Central to the TEXTS-Diff approach is a cascaded feature guidance pipeline, leveraging both global semantic and precise text region information:

Feature Extraction: Given a degraded low-resolution (LR) input $I_{lr}$ , a feature extractor computes $F_{lr}$ with reduced spatial dimensions ( $h = H/8, w=W/8$ ).
Abstract Textual Perception: The single-token prompt “TEXTS” is embedded using a CLIP text encoder, yielding a global abstract representation $F_{text}$ , which is fused into visual features via cross-attention:

$F_{abs} = \operatorname{softmax}\left(\frac{Q_{lr}K_a^\top}{\sqrt{d}}\right)V_a$

where $Q_{lr}$ is computed from $F_{lr}$ ; $K_a$ , $V_a$ from $F_{text}$ .

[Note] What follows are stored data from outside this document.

/-! Data Movers. -/

/-- Channels, slots and commands of instances. A channel of a powered engine without an instance takes a world; a binding write binds an UNBOUND instance, FROZEN, to a free slot; FREEZE, THAW, SAVE, RESTORE and RESET act in the states that admit them,
and any other command sets CMD_ERR; a view of the other world side changes nothing; a doorbell's mask is pending for its other side, and DB_TAIL takes what is written (14 R340; 15 R355, R357, R358, R362, R363). -/
def Obligations.InstanceCommands : Prop :=
  ∀ (s : State) (sec : Bool) (inst : Fin 512) (e : Fin 4) (ch : Fin 16) (slot : Fin 64) (world : Tag) (tail : BitVec 16) (mask : BitVec 8),
    let i := inst.val
    let x := s.inst i
    let bindWord := BitVec.ofNat 64 (2 ^ 63 + i)
    let becomes := fun (c : Instr) (y : Inst) => exec c s = .next (s.updInst i (fun _ => y))
    (s.regOff (caddr 16 (0xC8 + e.val) (0x40 + ch.val)) = false → (∀ k, k < 4 → s.slotInst e.val (4 * ch.val + k) = none) → ∃ u, exec (.dmvChWorldWrite e ch world) s = .next u ∧ u.chanWorld e.val ch.val = world ∧ u.insts = s.insts ∧ u.threads = s.threads) ∧
    (s.regOff (slotAddr e.val slot.val) = false → s.slotInst e.val slot.val = none → x.st = .unbound → ∃ u, exec (.dmvSlotWrite e slot bindWord) s = .next u ∧ u.slotInst e.val slot.val = some i ∧
      u.inst i = { Inst.reset with st := .frozen, engine := e.val, slot := slot.val } ∧ ∀ k, k ≠ i → u.inst k = s.inst k) ∧
    (s.instOpen i sec = true →
      (x.st = .running → becomes (.instFreeze sec inst) { x with st := .freezing }) ∧
      (x.st ≠ .running → becomes (.instFreeze sec inst) { x with cmdErr := true }) ∧
      (x.st = .frozen → becomes (.instThaw sec inst) { x with st := .running }) ∧
      (x.st ≠ .frozen → becomes (.instThaw sec inst) { x with cmdErr := true }) ∧
      (x.st = .frozen → becomes (.instSave sec inst) { x with st := .busy, doing := .saving }) ∧
      (x.st ≠ .frozen → becomes (.instSave sec inst) { x with cmdErr := true }) ∧
      (x.st = .frozen → becomes (.instRestore sec inst) { x with st := .busy, doing := .restoring }) ∧
      (x.st ≠ .frozen → becomes (.instRestore sec inst) { x with cmdErr := true }) ∧
      (x.st = .running ∨ x.st = .frozen → becomes (.instReset sec inst) { x with st := .freezing, resetting := true }) ∧
      (x.st ≠ .running → x.st ≠ .frozen → becomes (.instReset sec inst) { x with cmdErr := true }) ∧
      becomes (.dbTailWrite sec inst tail) { x with tail := tail } ∧
      (∃ u, exec (.h2gDb sec inst mask) s = .next u ∧ u.inst i = { x with h2gPend := x.h2gPend ||| mask } ∧ u.mem = s.mem ∧ ∀ k, k ≠ i → u.inst k = s.inst k) ∧
      (∃ u, exec (.g2hDb sec inst mask) s = .next u ∧ u.inst i = { x with g2hPend := x.g2hPend ||| mask } ∧ u.mem = s.mem ∧ ∀ k, k ≠ i → u.inst k = s.inst k)) ∧
    (s.instOpen i sec = false →
      ∀ c ∈ [Instr.instFreeze sec inst, .instThaw sec inst, .instSave sec inst, .instRestore sec inst, .instReset sec inst, .dbTailWrite sec inst tail, .h2gDb sec inst mask, .g2hDb sec inst mask],
        exec c s = .next s)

Concrete Text-Region Perception: A pretrained text detection model (DBNet++) identifies high-level region features $F_{tdm}$ . These are attended to by $F_{abs}$ to produce $F_{TEXTS}$ , which encodes both abstract and local text information:

$F_{TEXTS} = \operatorname{softmax}\left(\frac{Q_{abs}K_c^\top}{\sqrt{d}}\right)V_c$

Conditioning the Diffusion U-Net: The diffusion U-Net is conditioned on:
1. Latent $F_v$ from a frozen VAE encoder,
2. A semantic prompt feature $F_p$ (Prompt Extractor),
3. $F_{TEXTS}$ , injected at custom cross-attention blocks after each down block and in the U-Net middle.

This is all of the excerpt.